Before you start investing in bonds you must first understand about them. Not understanding these things may cause you to purchase the wrong bonds, at the wrong maturity date.

The par value, maturity date, and coupon rate are the 3 most important things to consider when purchasing a bond.

Referring to the amount of money you’ll receive when the bond reaches its maturity date is the par value of a bond. When the bond reaches maturity, you will receive your initial investment back.

The maturity date is of course the date that the bond will reach its full value. On this date, you will receive your initial investment, plus the interest that your money has earned.

Bonds that can be ‘called’ before reaching their maturity are Corporate, State, and Government bonds and the issuing Government or corporation will return your initial investment together with the interest it has earned so far. However, bonds that can’t be ‘called’ are Federal bonds.

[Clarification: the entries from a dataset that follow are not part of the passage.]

-- ==== Sys2Proof/Machine/Halur.lean ====
section
/-! DEFINITION. The Halur link (chapter 17): roles and precedence, messages and their acceptance, the mirror, large
writes, time over the link, loss of the Lead, joining and handing over. -/
namespace Sys2Proof.Machine

namespace State

def unit (s : State) (u : Nat) : Partner := tget {} s.hal.units u
def setUnit (s : State) (u : Nat) (p : Partner) : State :=
  { s with hal := { s.hal with units := tset s.hal.units u p } }
def setHal (s : State) (h : Halur) : State := { s with hal := h }
def setMir (s : State) (m : Mirror) : State := { s with mir := m }
def setMode (s : State) (m : ModeMgr) : State := { s with mode := m }

/-- Units on the link (3E00h:02h). -/
def units (s : State) : Nat := s.cfgU 0x3E00 2
/-- The other units of the link. -/
def others (s : State) : List Nat := (List.range s.units).filter (· != s.st.unitId)

/-! Precedence and roles (R435-R437). -/

/-- A priority and unit number come before others in precedence (R436). -/
def before (p1 u1 p2 u2 : Nat) : Bool := p1 < p2 || (p1 == p2 && u1 < u2)
/-- Another unit has precedence over this one. -/
def outranked (s : State) (u : Nat) : Bool := before (s.unit u).prio u (s.cfgU 0x3E00 1) s.st.unitId

/-- A unit is silent on both paths for 3 frames, or has sent its stop notice (R450). -/
def gone (s : State) (u : Nat) : Bool :=
  let p := s.unit u
  (3 ≤ p.silentH && 3 ≤ p.silentF) || p.stopped
/-- The other units that hold a role below the Lead's and are present. -/
def fellows (s : State) : List Nat := s.others.filter fun u =>
  ((s.unit u).role == 1 || (s.unit u).role == 2) && (s.unit u).heard.isSome && !s.gone u
/-- The unit heard as Lead. -/
def leadUnit (s : State) : Option Nat := s.others.find? fun u =>
  (s.unit u).role == 0 && (s.unit u).heard.isSome && !s.gone u

/-- Change of role with event 0F01h. -/
def setRole (s : State) (r : Nat) : State :=
  if s.st.role = r then s else
  let old := s.st.role
  let s := { s with st := { s.st with role := r } }
  s.note 0x0F01 [old, r, s.leadEpoch]

/-- Set the lead epoch in force; it is stored at each change (3E01h:01h). -/
def setEpoch (s : State) (e : Nat) : State :=
  if s.leadEpoch = e % 65536 then s
  else (s.putBoth 0x3E01 1 (.u (e % 65536))).storeKeys [okey 0x3E01 1]

/-- A unit takes no role while its number is not below the units configured, or another unit sends with it (R435). -/
def noNumber (s : State) : Bool := s.hal.conflict || s.units ≤ s.st.unitId

/-- Leave the role and rejoin under R456. -/
def leaveRole (s : State) : State :=
  let s := s.setRole 3
  s.setHal { s.hal with join := 0, waited := 0, joinTime := false, joinVals := [] }

/-- Role of a joined unit that is not Lead (R436). -/
def fellowRole (s : State) : Nat := if s.fellows.any s.outranked then 2 else 1

/-- Standby, outside a mode command: after every start and wake (R66), and on a unit that finds no Lead (R89). -/
def toStandby (s : State) : State :=
  let s := { s with mode := { s.mode with mode := 0, autoHead := false, axes := 0, cmds := [], held := false } }
  ((s.putU 0x2200 2 0).putU 0x2200 3 0).endBlend

/-- Take the Lead (R452); a unit that held no role does so in Standby (R89, R457): the new epoch, events 0F04h and 0107h, its own time sources (R341), SAFE and DIO lines. -/
def takeLead (s : State) (e last : Nat) : State :=
  let s := (if s.st.role = 3 then s.toStandby else s).setRole 0
  let s := (s.setEpoch e).incU 0x3E50 3
  let s := (s.note 0x0F04 [e % 65536, last]).note 0x0107 []
  let s := s.setHal { s.hal with claim := none, lostLead := none, yieldIn := none, join := 0 }
  let s := s.setMir { s.mir with fastIn := none, fullIn := none }
  (s.reselect).safeUpdate.driveDio

/-! What any valid frame tells (R435, R442, R449-R454). -/

/-- Withdraw a claim (R451). -/
def withdraw (s : State) (u : Nat) : State :=
  match s.hal.claim with
  | none => s
  | some _ => ((s.setHal { s.hal with claim := none, lostLead := none }).note 0x0F05 [u]).incU 0x3E50 4

/-- Two Leads (R454): the unit of lower precedence yields in the next frame; the other raises its epoch where the
other's is not older. -/
def twoLeads (s : State) (u e : Nat) : State :=
  let s := s.setHal { s.hal with twoLeads := some u }
  let s := s.alarm 0x0F0F u 1 [u, s.leadEpoch, e]
  if s.outranked u then s.setHal { s.hal with yielding := true }
  else if newerMod 65536 s.leadEpoch e then s
  else s.setMir { s.mir with bump := some ((e + 1) % 65536) }

/-- A partner other than `v` is silent on Halur for 3 frames, and seen on the field-network path (Table 17-4). -/
def linkSilent (s : State) (v : Option Nat) : Bool := s.others.any fun u =>
  some u != v && decide (3 ≤ (s.unit u).silentH) && (s.unit u).silentF == 0 && (s.unit u).role != 3

/-- The Halur link to a silent partner is restored (Table 17-4); in a triad the bit stays for another partner. -/
def linkRestored (s : State) (h : HHead) (digest : Option Nat) : State :=
  if !s.hal.degraded || !(3 ≤ (s.unit h.sender).silentH) then s else
  let s := if s.linkSilent (some h.sender) then s
    else ((s.setHal { s.hal with degraded := false }).note 0x0F07 []).lower 0x0F06 0
  match digest with
  | some d => if h.role = 0 ∧ s.st.role ≠ 0 ∧ s.st.role ≠ 3 ∧ d ≠ s.sharedDigest then s.leaveRole else s
  | none => s

/-- A valid frame from another unit: its role and epoch, what it means to a claim, a second Lead or a follower whose
epoch is behind. -/
def hear (s : State) (h : HHead) (digest : Option Nat) : State :=
  let s := s.linkRestored h digest
  let p := s.unit h.sender
  let direct := h.hop == 0 || (p.heard == some s.clk.frame && p.direct)
  let s := s.setUnit h.sender { p with
    heard := some s.clk.frame, direct := direct, role := h.role, epoch := h.epoch, silentH := 0,
    stopped := false,
    joined := if h.role = 1 ∨ h.role = 2 then true else if h.role = 3 then false else p.joined }
  let s := if h.role ≤ 2 then s.lower 0x0F02 h.sender else s
  let s := match s.hal.claim with
    | some (_, e) =>
      -- the old Lead is heard (R451), or an election has a Lead to hear after all (R457, log 111)
      if h.role = 0 ∧ ((h.epoch + 1) % 65536 = e ∧ s.hal.lostLead = some h.sender ∨ s.hal.lostLead = none) then
        s.withdraw h.sender
      else s
    | none => s
  if h.role = 0 then
    if s.st.role = 0 then s.twoLeads h.sender h.epoch
    else if newerMod 65536 h.epoch s.leadEpoch || s.st.role == 3 then s.setEpoch h.epoch else s
  else s

/-- First copy of a message (R438): a later copy of the same sequence is discarded. -/
def firstCopy (s : State) (h : HHead) (type : Nat) : Bool :=
  tfind s.mir.seen (h.sender * 16 + type) != some h.seq
/-- Keep the sequence. -/
def keepCopy (s : State) (h : HHead) (type : Nat) : State :=
  s.setMir { s.mir with seen := tset s.mir.seen (h.sender * 16 + type) h.seq }
/-- In a triad every frame received with hop count 0 goes out on the other port, whatever became of its content (R438). -/
def relay (s : State) (h : HHead) (type : Nat) : State :=
  if s.units = 3 ∧ h.hop = 0 then s.setMir { s.mir with relayed := s.mir.relayed ++ [h.sender * 16 + type] } else s

/-- Take in a frame: a sender with this unit's own number is a conflict (R435); a frame that is not valid is counted; a
later copy is discarded; `use` handles the rest. -/
def halurIn (s : State) (h : HHead) (type : Nat) (digest : Option Nat) (bad use : State → State) : State :=
  if s.units = 1 ∨ 3 < h.sender then s
  else if !h.valid then bad (s.incU 0x3E50 6)
  else if h.sender = s.st.unitId then
    if s.hal.conflict then s
    else ((s.setHal { s.hal with conflict := true }).alarm 0x0F0D 0 1 []).leaveRole
  else if !s.firstCopy h type then s.relay h type
  else use (((s.relay h type).keepCopy h type).hear h digest)

/-! Acceptance of the Lead's messages (R442). -/

/-- Condition of R442 that fails, in its order 1-5; 0 none. `late` the deadline in µs. -/
def notAccepted (s : State) (h : HHead) (late : Nat) : Nat :=
  if !h.valid then 1
  else if h.role ≠ 0 then 2
  else if h.epoch ≠ s.leadEpoch then 3
  else if h.frame ≠ s.clk.frame ∨ h.sample ≠ s.clk.sample then 4
  else if late < h.us then 5 else 0

/-- A message of type 1 or 2 is discarded: 3E50h:01h or 02h, event 0F08h on the first miss. -/
def discard (s : State) (type cond : Nat) : State :=
  let s := s.incU 0x3E50 type
  let missed := if type = 1 then s.hal.fastMiss else s.hal.fullMiss
  let s := if missed then s else s.note 0x0F08 [type, cond]
  s.setHal (if type = 1 then { s.hal with fastMiss := true } else { s.hal with fullMiss := true })

/-- A Shadow or Reserve. -/
def isFollower (s : State) : Bool := s.st.role == 1 || s.st.role == 2

/-- The last accepted command as 2201h:00h or 2203h:00h returns it (Table 3-7). -/
def lastCommand (s : State) (isMode : Bool) (word : Nat) : State :=
  s.putBoth (if isMode then 0x2201 else 0x2203) 0 (.u word)

/-- The fast message of the Lead is accepted: commands (R87), detections and removals (R253), the pending step (R340),
Panicle changes (R427); inner loops and power plant wait for the next frame (R203, R289). -/
def takeFast (s : State) (f : FastLead) : State :=
  let s := s.setHal { s.hal with fastMiss := false }
  let s := s.setMir { s.mir with fastIn := some (s.clk.frame, f) }
  let s := if f.seqSet then ((s.putU 0x2202 1 f.lastSeq).putU 0x2202 5 1).lastCommand f.lastIsMode f.lastWord else s
  let new := f.cmds.filter fun c => !s.mode.cmds.any fun d => d.word == c.word && d.isMode == c.isMode
  let s := { s with mode := { s.mode with cmds := s.mode.cmds ++ new, lastWord := f.lastWord, lastIsMode := f.lastIsMode } }
  let s := { s with ctl := { s.ctl with stook := { s.ctl.stook with leadDet := f.det, rem := f.rem } } }
  let s := { s with tb := { s.tb with step := f.step } }
  match f.pan with
  | none => s
  | some (v, i) =>
    let a := match s.pan.adopt with
      | some (v0, i0, full) => (v0 ++ v, i0 ++ i, full)
      | none => (v, i, false)
    s.setPan { s.pan with adopt := some a }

When the bond reaches maturity, the coupon rate is the interest you’ll receive. To find out what the interest will be, you need to use other information since the number is written as a percentage. If the bond has a par value of $2000 and a coupon rate of 5%, then it would earn $100 per year until it reaches maturity.

Banks don’t issue bonds so many people don’t understand ho to go about buying one. There are two ways you can do this.

The purchase can be made for you by a broker or brokerage firm or go directly to the Government. Using a brokerage means that it’s likely for you to be charged with a commission fee. Shop around for the lowest commissions if you want to use a broker.

When you purchase directly through the Government, it’s not as hard as before. A program called Treasury Direct will allow you to purchase bonds and they will be held in one account for easy access. This will allow you to avoid using a broker or brokerage firm.